The study was approved by the University Health Network Research Ethics Board and all participants provided written informed consent.
Item generation.
This followed a formative structure,14,–,16 whereby the combined items define the construct of interest and items are not necessarily correlated. We reviewed the literature to incorporate items from available measures, representing the main themes and subthemes of the guiding framework. The search was conducted in Embase (1947–2013) and MEDLINE (1946–2013) using a validated filter17 for detecting publications related to outcome measures, adding the terms “myasthenia gravis” and “myasthenia.” Items from measures identified in the search were reviewed for content and face validity, reliability, and responsiveness, and those in keeping with the framework and with adequate measurement properties were retained. When no suitable items were found, we developed new items using as anchors themes obtained through the qualitative study. The measure was structured to incorporate fatigability and severity items for each body function/structure defined in the framework.2 Exceptions were swallowing and breathing, where fatigability is difficult to isolate from severity. Two measurement experts, 3 neuromuscular physicians, a speech therapist, and a neuro-ophthalmologist assessed the preliminary items for input on content, wording, relevance, and missing items. Modifications were made to develop a first draft.

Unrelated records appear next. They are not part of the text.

-- ==== Sys2Proof/Laws/Memory.lean ====
section
/-!
SUPPORT. The laws of the byte buffers: a read after a write, what a write leaves alone, that every operation keeps the canonical form and
the bound of the indices, and the same for the writes of several bytes.
-/
namespace Sys2Proof.Machine

theorem Memory.read_erase (m : Memory) (k j : Nat) : (m.erase k).read j = if k = j then Memory.unlisted else m.read j := by
  induction m with
  | nil => simp [Memory.erase, Memory.read]
  | cons c m ih =>
    obtain ⟨i, x⟩ := c
    unfold Memory.erase at ih ⊢
    by_cases hik : i = k
    · subst hik
      simp only [List.filter_cons, ne_eq, not_true, decide_false, Bool.false_eq_true, if_false, ih, Memory.read]
      by_cases hij : i = j <;> simp [hij]
    · simp only [List.filter_cons, ne_eq, hik, not_false_eq_true, decide_true, if_true, Memory.read]
      by_cases hij : i = j
      · have : k ≠ j := by omega
        simp [hij, this]
      · simp only [if_neg hij]; exact ih

theorem Memory.read_insert (m : Memory) (k j : Nat) (b : Byte) (hm : ∀ c ∈ m, c.1 ≠ k) :
    (m.insert k b).read j = if k = j then b else m.read j := by
  induction m with
  | nil => simp [Memory.insert, Memory.read]
  | cons c m ih =>
    obtain ⟨i, x⟩ := c
    simp only [Memory.insert]
    split
    · simp [Memory.read]
    · have hik : i ≠ k := hm (i, x) (by simp)
      simp only [Memory.read, ih (fun d hd => hm d (by simp [hd]))]
      by_cases hij : i = j
      · have : k ≠ j := by omega
        simp [hij, this]
      · simp [hij]

/-- Reading after a write: the byte written at its index, the byte before anywhere else. -/
theorem Memory.read_write (m : Memory) (k j : Nat) (b : Byte) : (m.write k b).read j = if k = j then b else m.read j := by
  unfold Memory.write
  split
  · rename_i hb; rw [Memory.read_erase, hb]
  · rw [Memory.read_insert _ _ _ _ (by simp [Memory.erase]), Memory.read_erase]
    split <;> rfl

theorem Memory.erase_wf (m : Memory) (k : Nat) (hm : m.wf) : (m.erase k).wf :=
  ⟨hm.1.filter _, fun c hc => hm.2 c (List.mem_of_mem_filter hc)⟩

theorem Memory.mem_insert {m : Memory} {k : Nat} {b : Byte} {c : Host.Cell} (h : c ∈ m.insert k b) : c = (k, b) ∨ c ∈ m := by
  induction m with
  | nil => left; simpa [Memory.insert] using h
  | cons d m ih =>
    obtain ⟨i, x⟩ := d
    simp only [Memory.insert] at h
    split at h
    · rcases List.mem_cons.mp h with h | h
      · exact .inl h
      · exact .inr h
    · rcases List.mem_cons.mp h with rfl | h
      · exact .inr (by simp)
      · rcases ih h with h | h
        · exact .inl h
        · exact .inr (by simp [h])

theorem Memory.insert_wf (m : Memory) (k : Nat) (b : Byte) (hm : m.wf) (hk : ∀ c ∈ m, c.1 ≠ k) (hb : b ≠ Memory.unlisted) :
    (m.insert k b).wf := by
  refine ⟨?_, fun c hc => ?_⟩
  · have hs := hm.1
    clear hm
    induction m with
    | nil => simp [Memory.insert]
    | cons c m ih =>
      obtain ⟨i, x⟩ := c
      have hs' := List.pairwise_cons.mp hs
      simp only [Memory.insert]
      split
      · rename_i hlt
        refine List.pairwise_cons.mpr ⟨fun d hd => ?_, hs⟩
        rcases List.mem_cons.mp hd with rfl | hd
        · exact hlt
        · exact hlt.trans (hs'.1 d hd)
      · rename_i hge
        refine List.pairwise_cons.mpr ⟨fun d hd => ?_, ih (fun d hd => hk d (by simp [hd])) hs'.2⟩
        rcases Memory.mem_insert hd with rfl | hd
        · have : i ≠ k := hk (i, x) (by simp)
          show i < k; omega
        · exact hs'.1 d hd
  · rcases Memory.mem_insert hc with rfl | hc
    · exact hb
    · exact hm.2 c hc

/-- Every cell of a written buffer is the written one or an old one. -/
theorem Memory.mem_write {m : Memory} {k : Nat} {b : Byte} {c : Host.Cell} (h : c ∈ m.write k b) : c.1 = k ∨ c ∈ m := by
  unfold Memory.write at h
  split at h
  · exact .inr (List.mem_of_mem_filter h)
  · rcases Memory.mem_insert h with rfl | h
    · exact .inl rfl
    · exact .inr (List.mem_of_mem_filter h)

/-- A write keeps the canonical form. -/
theorem Memory.write_wf (m : Memory) (k : Nat) (b : Byte) (hm : m.wf) : (m.write k b).wf := by
  unfold Memory.write
  split
  · exact Memory.erase_wf m k hm
  · exact Memory.insert_wf _ k b (Memory.erase_wf m k hm) (by simp [Memory.erase]) (by assumption)

/-- Writing several bytes keeps the canonical form. -/
theorem Memory.writeBytes_wf (m : Memory) (start : Nat) (bs : List Byte) (hm : m.wf) : (m.writeBytes start bs).wf := by
  induction bs generalizing m start with
  | nil => exact hm
  | cons b bs ih => exact ih _ _ (Memory.write_wf m start b hm)

/-- Reading after writing several bytes: the byte written where one was, the byte before elsewhere. -/
theorem Memory.read_writeBytes (m : Memory) (start : Nat) (bs : List Byte) (j : Nat) :
    (m.writeBytes start bs).read j = if start ≤ j then (bs[j - start]?).getD (m.read j) else m.read j := by
  induction bs generalizing m start with
  | nil => simp [Memory.writeBytes]
  | cons b bs ih =>
    simp only [Memory.writeBytes]
    rw [ih _ _, Memory.read_write m start j b]
    by_cases h1 : start + 1 ≤ j
    · have h2 : start ≠ j := by omega
      have h3 : j - start = (j - (start + 1)) + 1 := by omega
      rw [if_pos h1, if_neg h2, if_pos (by omega), h3, List.getElem?_cons_succ]
    · by_cases h2 : start = j
      · subst h2; simp
      · rw [if_neg h1, if_neg h2, if_neg (by omega)]

/-- Every cell after writing several bytes lies in their range or was there before. -/
theorem Memory.mem_writeBytes {m : Memory} {start : Nat} {bs : List Byte} {c : Host.Cell} (h : c ∈ m.writeBytes start bs) :
    (start ≤ c.1 ∧ c.1 < start + bs.length) ∨ c ∈ m := by
  induction bs generalizing m start with
  | nil => exact .inr h
  | cons b bs ih =>
    rcases ih h with h | h
    · left; simp only [List.length_cons]; omega
    · rcases Memory.mem_write h with h | h
      · left; simp only [List.length_cons]; omega
      · exact .inr h

/-- Buffers in canonical form that read the same are the same data. -/
theorem Memory.ext_read {m n : Memory} (hm : m.wf) (hn : n.wf) (h : ∀ k, m.read k = n.read k) : m = n := by
  have hread : ∀ (l : Memory) (i : Nat) (x : Byte), Memory.wf ((i, x) :: l) → l.read i = Memory.unlisted := by
    intro l i x hl
    have hs := (List.pairwise_cons.mp hl.1).1
    clear hl
    induction l with
    | nil => rfl
    | cons d l ih =>
      have hd : d.1 ≠ i := (hs d (by simp)).ne'
      simp only [Memory.read, if_neg hd]
      exact ih (fun e he => hs e (by simp [he]))
  have hbelow : ∀ (l : Memory) (i : Nat), (∀ c ∈ l, i < c.1) → l.read i = Memory.unlisted := by
    intro l i hl
    induction l with
    | nil => rfl
    | cons d l ih =>
      have hd : d.1 ≠ i := (hl d (by simp)).ne'
      simp only [Memory.read, if_neg hd]
      exact ih (fun e he => hl e (by simp [he]))
  induction m generalizing n with
  | nil =>
    cases n with
    | nil => rfl
    | cons d n =>
      have := h d.1
      simp only [Memory.read, if_true] at this
      exact absurd this.symm (hn.2 d (by simp))
  | cons c m ih =>
    obtain ⟨i, x⟩ := c
    cases n with
    | nil =>
      have := h i
      simp only [Memory.read, if_true] at this
      exact absurd this (hm.2 (i, x) (by simp))
    | cons d n =>
      obtain ⟨j, y⟩ := d
      have hsm := List.pairwise_cons.mp hm.1
      have hsn := List.pairwise_cons.mp hn.1
      have hij : i = j := by
        rcases lt_trichotomy i j with hlt | heq | hgt
        · have h1 := h i
          rw [hbelow ((j, y) :: n) i (by intro c hc; rcases List.mem_cons.mp hc with rfl | hc; exacts [hlt, hlt.trans (hsn.1 c hc)])] at h1
          simp only [Memory.read, if_true] at h1
          exact absurd h1 (hm.2 (i, x) (by simp))
        · exact heq
        · have h1 := h j
          rw [hbelow ((i, x) :: m) j (by intro c hc; rcases List.mem_cons.mp hc with rfl | hc; exacts [hgt, hgt.trans (hsm.1 c hc)])] at h1
          simp only [Memory.read, if_true] at h1
          exact absurd h1.symm (hn.2 (j, y) (by simp))
      subst hij
      have hxy : x = y := by have := h i; simpa [Memory.read] using this
      subst hxy
      have htm : Memory.wf m := ⟨hsm.2, fun d hd => hm.2 d (by simp [hd])⟩
      have htn : Memory.wf n := ⟨hsn.2, fun d hd => hn.2 d (by simp [hd])⟩
      rw [ih htm htn fun k => ?_]
      by_cases hk : i = k
      · subst hk; rw [hread m i x hm, hread n i x hn]
      · have := h k; simpa [Memory.read, hk] using this

/-- The bytes of a range, one by one. -/
theorem Memory.bytes_getElem? (m : Memory) (start count j : Nat) :
    (m.bytes start count)[j]? = if j < count then some (m.read (start + j)) else none := by
  induction count generalizing start j with
  | zero => simp [Memory.bytes]
  | succ count ih =>
    cases j with
    | zero => simp [Memory.bytes]
    | succ j =>
      simp only [Memory.bytes, List.getElem?_cons_succ, ih]
      have : start + 1 + j = start + (j + 1) := by omega
      simp [this]

@[simp] theorem Memory.bytes_length (m : Memory) (start count : Nat) : (m.bytes start count).length = count := by
  induction count generalizing start with
  | zero => rfl
  | succ count ih => simp [Memory.bytes, ih]

/-- The bytes of a range depend on its bytes only. -/
theorem Memory.bytes_congr {m n : Memory} (h : ∀ k, m.read k = n.read k) (start count : Nat) : m.bytes start count = n.bytes start count := by
  induction count generalizing start with
  | zero => rfl
  | succ count ih => simp [Memory.bytes, ih, h]

end Sys2Proof.Machine
end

Pilot testing and user input.
Patients who were previously interviewed evaluated the draft through cognitive debriefing, assessing each item and commenting on wording and irrelevant or missing items. Interviewing stopped after no new comments were elicited. International MG experts provided input on the items through an electronic survey, in which they rated each item using a 5-point Likert scale for relevance and feasibility. They also commented on wording and suggested additional items. Medians and interquantile range (IQR) were calculated and items with a median ≤4 on either question were reviewed. Based on the opinions of patients and experts, further modifications were made. Patients reassessed the new draft for wording, clarity, and formatting. This version was field tested.
Field testing.
All patients with confirmed MG attending the Neuromuscular Clinic, Toronto General Hospital, were invited to participate, except those participating in the qualitative study. The patients were assessed with the new measure, hereafter the MGII, and answered demographic questions as well as PR measures including the PROMIS-Fatigue,18 and an MG-specific activities of daily living (MG-ADL) questionnaire.5,9 Quality of life (QoL) measures included the MG-specific quality of life 15-item scale (MG-QOL15),19 the generic 36-Item Short Form Health Survey,20 the INQoL (Individualized Neuromuscular Disease Quality of Life),21 and the EuroQol 5 Dimensions.22 Patients completed the questionnaires in clinic or at home according to their preference. A trained examiner (clinical fellow or physician assistant) obtained the MGII examination items, the Quantitative Myasthenia Gravis Scale (QMGS),3 and the MG Composite (MGC) score.4 We also recorded clinical variables, including disease duration, MG type, thymoma, antibody status, medications, and Myasthenia Gravis Foundation of America (MGFA) class.
Reliability.
Patients were eligible if they had no change in clinical status or MG medications for the last 3 months. We tested interrater reliability for the examination items on the same day, with a rest period of 30 to 60 minutes between the 2 raters who were blinded to each other's scores, and test–retest reliability for all items 2 to 3 weeks after the first visit. Patients were asked on visit 2 whether they felt better, worse, or unchanged, and only stable patients were included in the test–retest calculations. Reliability was tested with intraclass correlation coefficients (ICCs) for total score and subscales using a random-effects model (ICC 2, 1).23 ICC values ≥0.8 are recommended for group and ≥0.9 for individual use.24 We also calculated test–retest weighted kappas for all items, and interrater weighted kappas and absolute agreement for the examination items. There is no universal consensus as to the interpretation of kappa, but usually values between 0.6 and 0.8 are considered substantial and >0.8 excellent agreement.25 Finally, we calculated the standard error of measurement.26 With an estimated ICC of 0.8 and a lower 95% confidence interval (CI) of 0.7, 48 participants are required.27 We aimed to enroll 60 patients allowing for loss to follow-up or change in status.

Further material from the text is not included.